What is being asked
Scan the data beneath this task and copy each line that includes "modPending".

Information shown
/-! ## Branches and address modification -/

/-- V-B1 to V-B7: `UZA` jumps. -/
theorem test_uzaCond :
    uzaCond (groupOf 0o20) 0 = true ∧ uzaCond (groupOf 0o20) (BitVec.twoPow 48 40) = false ∧
    uzaCond (groupOf 0o10) (BitVec.twoPow 48 47) = true ∧ uzaCond (groupOf 0o10) 0 = false ∧
    uzaCond (groupOf 0o4) 0 = true ∧ uzaCond (groupOf 0o4) 1 = false ∧ uzaCond (groupOf 0) 0 = false := by
  decide +kernel

/-- V-B4. -/
theorem test_u1a :
    nextHas (exec (.u1a 0 0o300) { sup with rau := 0o10 }) (fun t => t.pc == 0o300 && !t.ruu.right) = true := by
  decide +kernel

/-- V-B9. -/
theorem test_vjm_right :
    nextHas (exec (.vjm 13 0o200) { sup with ruu := { sup.ruu with right := true } }) (fun t =>
      idx 13 t == 0o101 && t.pc == 0o200 && !t.ruu.right) = true := by decide +kernel

/-- V-B11. -/
theorem test_uj :
    nextHas (exec (.uj 3 0o10) { sup with gen := sup.gen.set 2 2 }) (fun t => t.pc == 0o12) = true := by decide +kernel

/-- V-B13, V-B14. -/
theorem test_v1m_vzm :
    nextHas (exec (.v1m 2 0o300) { sup with gen := sup.gen.set 1 1 }) (fun t => t.pc == 0o300) = true ∧
    nextHas (exec (.vzm 0 0o300) sup) (fun t => t.pc == 0o300) = true := by decide +kernel

/-- V-B15, V-B16. -/
theorem test_vlm :
    nextHas (exec (.vlm 1 0o300) { sup with gen := sup.gen.set 0 0o77777 }) (fun t => idx 1 t == 0 && t.pc == 0o300) =
      true ∧
    nextHas (exec (.vlm 1 0o300) sup) (fun t => idx 1 t == 0 && t.pc == 0o100) = true := by decide +kernel

/-- V-M1: the first half. -/
theorem test_utc :
    nextHas (exec (.utc 0 5) sup) (fun t => t.mod == 5 && t.ruu.modPending) = true := by decide +kernel

/-- V-M4. -/
theorem test_wtc_pops :
    nextHas (exec (.wtc 15 0) { sup with gen := sup.gen.set 14 0o101, mem := [number 0o100 4] }) (fun t =>
      sp t == 0o100 && t.mod == 4 && t.ruu.modPending) = true := by decide +kernel

/-! ## Special registers -/

/-- V-S3. -/
theorem test_wb_write :
    nextHas (exec (.mod 0 0) { sup with acc := 0x456, wb := oneLine 5 0x123 }) (fun t =>
      t.wb.lines[0] == ⟨true, 0o100005, 5, 0x456, 2⟩ && t.wb.newer == 0x7F && t.mem == []) = true := by decide +kernel

/-- V-S5, V-S6. -/
theorem test_prot_write :
    nextHas (exec (.mod 0 0o30) { sup with acc := 1, rz := 0xFFFFFFFF }) (fun t => t.rz == 0xFFFFFF01) = true ∧
    nextHas (exec (.mod 0 0o33) { sup with acc := 0x1FF }) (fun t => t.rz == 0xFF000000) = true := by decide +kernel

/-- V-S8, V-S9, V-S10. -/
theorem test_grp :
    nextHas (exec (.mod 0 0o37) { sup with grp := 3, acc := 1 }) (fun t => t.grp == 1) = true ∧
    nextHas (exec (.mod 0 0o37) { sup with grp := 3, setup := ⟨10, 2⟩ }) (fun t => t.grp == 2) = true ∧
    nextHas (exec (.mod 0 0o237) { sup with grp := 0xA }) (fun t => t.acc == 0xA) = true := by decide +kernel

/-- V-S11, V-S12. -/
theorem test_control :
    nextHas (exec (.mod 0 0o107) sup) (fun t =>
      t.ruu.avostDisable && t.ruu.convolRight && t.ruu.convolLeft) = true ∧
    refusedWith (exec (.mod 0 0o140) sup) .unimplementedSubop = true := by decide +kernel

/-- V-S14. -/
theorem test_flush :
    (flushAll { sup with
      wb := { oneLine 5 1 with
        lines := (oneLine 5 1).lines.set 1 ⟨true, 0o100006, 5, 2, 2⟩ } }).mem = [number 5 2] := by decide +kernel

/-- V-S17. -/
theorem test_ext32 :
    nextHas (exec (.ext32 0 0) user) (fun t => t.ruu.interrupt && t.trapping) = true ∧
    refusedWith (exec (.ext32 0 0) sup) .deviceCommand = true := by decide +kernel

/-! ## Extracodes, return, traps, reset -/

/-- V-X1, V-X2. -/
theorem test_extracode :
    nextHas (exec (.e50 3 0o12) { user with gen := user.gen.set 2 1 }) (fun t =>
      idx 14 t == 0o13 && t.eret == 0o100 && t.spsw == 0o400 && t.psw == 0o2003 && t.ruu.extracode) = true ∧
    nextHas (exec (.e50 3 0o12) { user with ruu := { user.ruu with right := true } }) (fun t =>
      t.eret == 0o101 && t.spsw == 0) = true := by decide +kernel

/-- V-X5, V-X6. -/
theorem test_stop :
    nextHas (exec (.stop 0 0) user) (fun t => t.ruu.extracode && t.halted == none) = true ∧
    nextHas (exec (.stop 0 0) sup) (fun t => t.halted == some .stop && t.pc == 0o100 && !t.ruu.right) = true := by
  decide +kernel

/-- V-X8, V-X9. -/
theorem test_ij :
    nextHas (exec (.ij 3 0) { sup with spsw := 0o400, iret := 0o123 }) (fun t =>
      t.pc == 0o123 && t.ruu.right && !supervisor t && t.psw == 0o14) = true ∧
    nextHas (exec (.ij 2 0) { sup with spsw := 0o20, mod := 5, eret := 0o200 }) (fun t =>
      t.pc == 0o200 && !t.ruu.right && t.ruu.modPending && t.mod == 5) = true := by decide +kernel

/-- V-I1, but for the OPEN bits of GRP. -/
theorem test_internal_entry :
    nextHas (exec (.xta 0 0o5000) { user with rz := 4, ruu := { user.ruu with right := true } }) (fun t =>
      t.spsw == 0o400 && t.iret == 0o100 && t.psw == 0o2003 && t.ruu.interrupt && !t.ruu.right && t.trapping) =
      true := by decide +kernel

/-- V-I4. -/
theorem test_external_entry :
    nextHas (step { user with pc := 0o200, grp := 1, mgrp := 1 }) (fun t =>
      t.spsw == 0 && t.iret == 0o200 && t.psw == 0o2003 && t.ruu.interrupt && t.grp == 1) = true := by decide +kernel

/-- A refused turn sets the mark, the next turn takes no step, and a reset clears it (R194, R460). -/
theorem test_refusal_mark :
    (let t := turn .cpu { sup with mem := [insn 0o100 0x01A000000000] };
      t.refusalMark = some .deviceCommand ∧ t.pc = 0o100 ∧ turn (.device 1 1) t = t ∧
      (turn .hostReset t).refusalMark = none) := by decide +kernel

/-- V-R2. -/
theorem test_host_reset :
    nextHas (step { sup with inputs := [.hostReset], wb := oneLine 0o700 9 }) (fun t =>
      t.mem == [number 0o700 9] && t.wb == WriteBuffer.empty && t.pc == 1) = true := by decide +kernel

/-! ## Witnesses: the hypotheses of each statement met by concrete states, a case for each clause -/

theorem next_of_has {o : Host.Outcome State Fault Refusal} {p : State → Bool} (h : nextHas o p = true) :
    ∃ t, o = .next t ∧ p t = true := by
  cases o with
  | next t => exact ⟨t, rfl, h⟩
  | fault f => exact absurd h (by simp [nextHas])
  | refused r => exact absurd h (by simp [nextHas])

theorem witness_PageEntriesRepack : (0 : Nat) < 4 ∧ (3 : Nat) < 4 ∧ (4 : Nat) < 5 ∧ (5 : Nat) < 6 := by decide

theorem witness_LoadChecksAndFinds :
    let s := { sup with wb := oneLine 5 7 }
    (5#15 ≠ 0 ∧ wbHits (resolve 5 s) 0 s) ∧ (0o77777#15 ≠ 0 ∧ wbMisses (resolve 0o77777 s) s) := by
  unfold wbHits wbMisses; decide +kernel

/-- A state whose live half is `NTR 024` at 0100. -/
def ready : State := { sup with mem := [insn 0o100 0x01F014000000] }

/-- On an empty tape it is the processor's turn at the state itself. -/
theorem readyToFetch_self {s : State}
    (h : s.refusalMark = none ∧ s.inputs = [] ∧ s.halted = none ∧ externalPending s = false) :
    readyToFetch s s := ⟨⟨h.1, .inl ⟨h.2.1, rfl⟩⟩, h.2.2⟩

/-- With the processor at the head of the tape it is its turn at the state with the rest of the tape. -/
theorem readyToFetch_head {s u : State} {l : List Input}
    (h : s = { u with inputs := .cpu :: l } ∧ u.inputs = l ∧ u.refusalMark = none ∧ u.halted = none ∧
      externalPending u = false) : readyToFetch s u := by
  obtain ⟨rfl, rfl, h1, h2⟩ := h
  exact ⟨⟨h1, .inr ⟨u.inputs, rfl, rfl⟩⟩, h2⟩

theorem witness_FetchFaultsAreTaken :
    (let s := { ready with pc := 0 }; readyToFetch s s ∧ fetchFault s.pc s = some ⟨.insnCheck, some 0⟩) ∧
    (let s := { user with rpU := user.rpU.set 0 0 };
      readyToFetch s s ∧ fetchFault s.pc s = some ⟨.insnProt, some 0⟩) ∧
    (let s := { ready with ibp := 0o100100 }; readyToFetch s s ∧ fetchFault s.pc s = some ⟨.breakpoint, none⟩) ∧
    (let s := { ready with mem := [] }; readyToFetch s s ∧ fetchFault s.pc s = some ⟨.insnCheck, some 0⟩) ∧
    let u := { ready with pc := 0, inputs := [.hostHalt] }
    readyToFetch { u with inputs := [.cpu, .hostHalt] } u ∧ fetchFault u.pc u = some ⟨.insnCheck, some 0⟩ := by
  refine ⟨⟨readyToFetch_self ?_, ?_⟩, ⟨readyToFetch_self ?_, ?_⟩, ⟨readyToFetch_self ?_, ?_⟩, ⟨readyToFetch_self ?_, ?_⟩,
    readyToFetch_head (l := [.hostHalt]) ?_, ?_⟩ <;> decide +kernel

theorem witness_StoresUpdateTheBuffer :
    (let s := { sup with wb := oneLine 5 7 }; Memory.wf s.mem ∧ wbHits 0o100005 0 s ∧ (0 : Fin 8) ≠ s.wb.oldest) ∧
    (let s := { sup with wb := { oneLine 5 7 with oldest := 0 } };
      Memory.wf s.mem ∧ wbHits 0o100005 0 s ∧ (0 : Fin 8) = s.wb.oldest) ∧
    (let s := { sup with wb := { oneLine 5 7 with oldest := 0 } };
      Memory.wf s.mem ∧ wbMisses 0o100006 s ∧ s.wb.lines[s.wb.oldest.val].valid = true) ∧
    (let s := { sup with wb := oneLine 5 7 };
      Memory.wf s.mem ∧ wbMisses 0o177777 s ∧ s.wb.lines[s.wb.oldest.val].valid = false) := by
  unfold wbHits wbMisses; decide +kernel

theorem witness_LoadSeesOwnStore :
    (5#15 ≠ 0 ∧ storeFault 5 sup = none ∧ sup.ruu.convolRight = false) ∧
    (let s := { sup with ruu := { sup.ruu with convolRight := true } };
      0o77777#15 ≠ 0 ∧ storeFault 0o77777 s = none ∧ s.ruu.convolRight = true) := by decide +kernel

theorem witness_StoreFaultsAreTaken :
    let s := { user with rz := 4, gen := user.gen.set 14 0o5000 }
    0o5000#15 ≠ 0 ∧ storeFault (effective 0 0o5000 s) s = some ⟨.operandProt, some 2⟩ ∧
      storeFault (sp s) s = some ⟨.operandProt, some 2⟩ := by decide +kernel

/-- A buffer whose lines 0 and 1 hold physical address 5. -/
def twoLines : WriteBuffer :=
  { oneLine 5 1 with lines := (oneLine 5 1).lines.set 1 ⟨true, 0o100006, 5, 2, 2⟩ }

theorem witness_FlushWritesEveryLine :
    let s := { sup with wb := twoLines }
    Memory.wf s.mem ∧
    (s.wb.lines[(1 : Fin 8).val].valid = true ∧ s.wb.lines[(1 : Fin 8).val].phys = 5 ∧
      ∀ j : Fin 8, 1 < j → ¬(s.wb.lines[j.val].valid = true ∧ s.wb.lines[j.val].phys = 5)) ∧
    ∀ i : Fin 8, ¬(s.wb.lines[i.val].valid = true ∧ s.wb.lines[i.val].phys = 6) := by decide +kernel

theorem recencyTotal_of_all {w n : Nat} {bits : BitVec w}
    (h : ((List.range n).all fun i => (List.range n).all fun j => (List.range n).all fun k =>
      i == j || j == k || i == k || !newer n bits i j || !newer n bits j k || newer n bits i k) = true) :
    recencyTotal n bits := by
  intro i hi j hj k hk hij hjk hik h1 h2
  simp only [List.all_eq_true, List.mem_range] at h
  simpa [hij, hjk, hik, h1, h2] using h i hi j hj k hk

theorem witness_TouchKeepsATotalOrder :
    recencyTotal 8 (oneLine 5 1).newer ∧ recencyTotal 4 Prefetch.empty.newer :=
  ⟨recencyTotal_of_all (by decide +kernel), recencyTotal_of_all (by decide +kernel)⟩

theorem witness_StepRunsDecodedHalf :
    readyToFetch ready ready ∧ readyToFetch { ready with inputs := [.cpu] } ready ∧ fetchFault ready.pc ready = none ∧
      Instr.ntr 0 0o24 = decode (halfOf (fetchCell (resolve ready.pc ready) ready).word ready.ruu.right) :=
  ⟨readyToFetch_self (by decide +kernel), readyToFetch_head (l := []) (by decide +kernel), by decide +kernel,
    by decide +kernel⟩

theorem witness_FetchFindsAndInstalls :
    let s := { sup with mem := [insn 0o100 7], pf := { sup.pf with lines := sup.pf.lines.set 2 ⟨true, 0o100100, 5, 1⟩ } }
    pfHits 0o100100 2 s ∧ pfMisses 0o100 s ∧ pfMisses 0o177777 s := by
  unfold pfHits pfMisses; decide +kernel

/-- By an unmasked bit of GRP at its lowest place, of PRP at its highest, and with the processor at the tape's head. -/
theorem witness_ExternalInterruptIsTaken :
    (let s := { user with grp := 1, mgrp := 1 };
      ourTurn s s ∧ s.halted = none ∧ s.grp.getLsbD 0 = true ∧ s.mgrp.getLsbD 0 = true ∧ externalPending s = true) ∧
    (let s := { user with prp := BitVec.twoPow 48 47, mprp := BitVec.twoPow 48 47 };
      ourTurn s s ∧ s.halted = none ∧ s.prp.getLsbD 47 = true ∧ s.mprp.getLsbD 47 = true ∧ externalPending s = true) ∧
    let u := { user with prp := 1, mprp := 1 }
    ourTurn { u with inputs := [.cpu] } u ∧ u.halted = none ∧ externalPending u = true :=
  ⟨⟨⟨rfl, .inl ⟨rfl, rfl⟩⟩, by decide +kernel⟩, ⟨⟨rfl, .inl ⟨rfl, rfl⟩⟩, by decide +kernel⟩,
    ⟨rfl, .inr ⟨[], rfl, rfl⟩⟩, by decide +kernel⟩

theorem witness_TimerExpires :
    let s := { user with grp := 1, mgrp := 1, timer := ⟨true, 1⟩ }
    ourTurn s s ∧ ∃ t, step s = .next t ∧ t.timer.armed = true :=
  ⟨⟨rfl, .inl ⟨rfl, rfl⟩⟩, next_of_has (p := fun t => t.timer.armed) (by decide +kernel)⟩

theorem witness_RecoveryDecides :
    ({ user with trapping := true } : State).trapping = true ∧
    (sup.trapping = false ∧ haltOn .privilege sup = true) ∧
    user.trapping = false ∧ haltOn .privilege user = false := by decide +kernel

theorem witness_OperandFaultsAreTaken :
    (let s := { user with rz := 4 };
      loadFault (operandAddr 0 0o5000 s) (popped 0 0o5000 s) = some ⟨.operandProt, some 2⟩) ∧
    (let s := { user with gen := user.gen.set 14 0o100, mem := [insn 0o2077 5] };
      loadFault (operandAddr 15 0 s) (popped 15 0 s) = some ⟨.ramCheck, some 1⟩) := by decide +kernel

Your solution
    nextHas (exec (.utc 0 5) sup) (fun t => t.mod == 5 && t.ruu.modPending) = true := by decide +kernel
      sp t == 0o100 && t.mod == 4 && t.ruu.modPending) = true := by decide +kernel
      t.pc == 0o200 && !t.ruu.right && t.ruu.modPending && t.mod == 5) = true := by decide +kernel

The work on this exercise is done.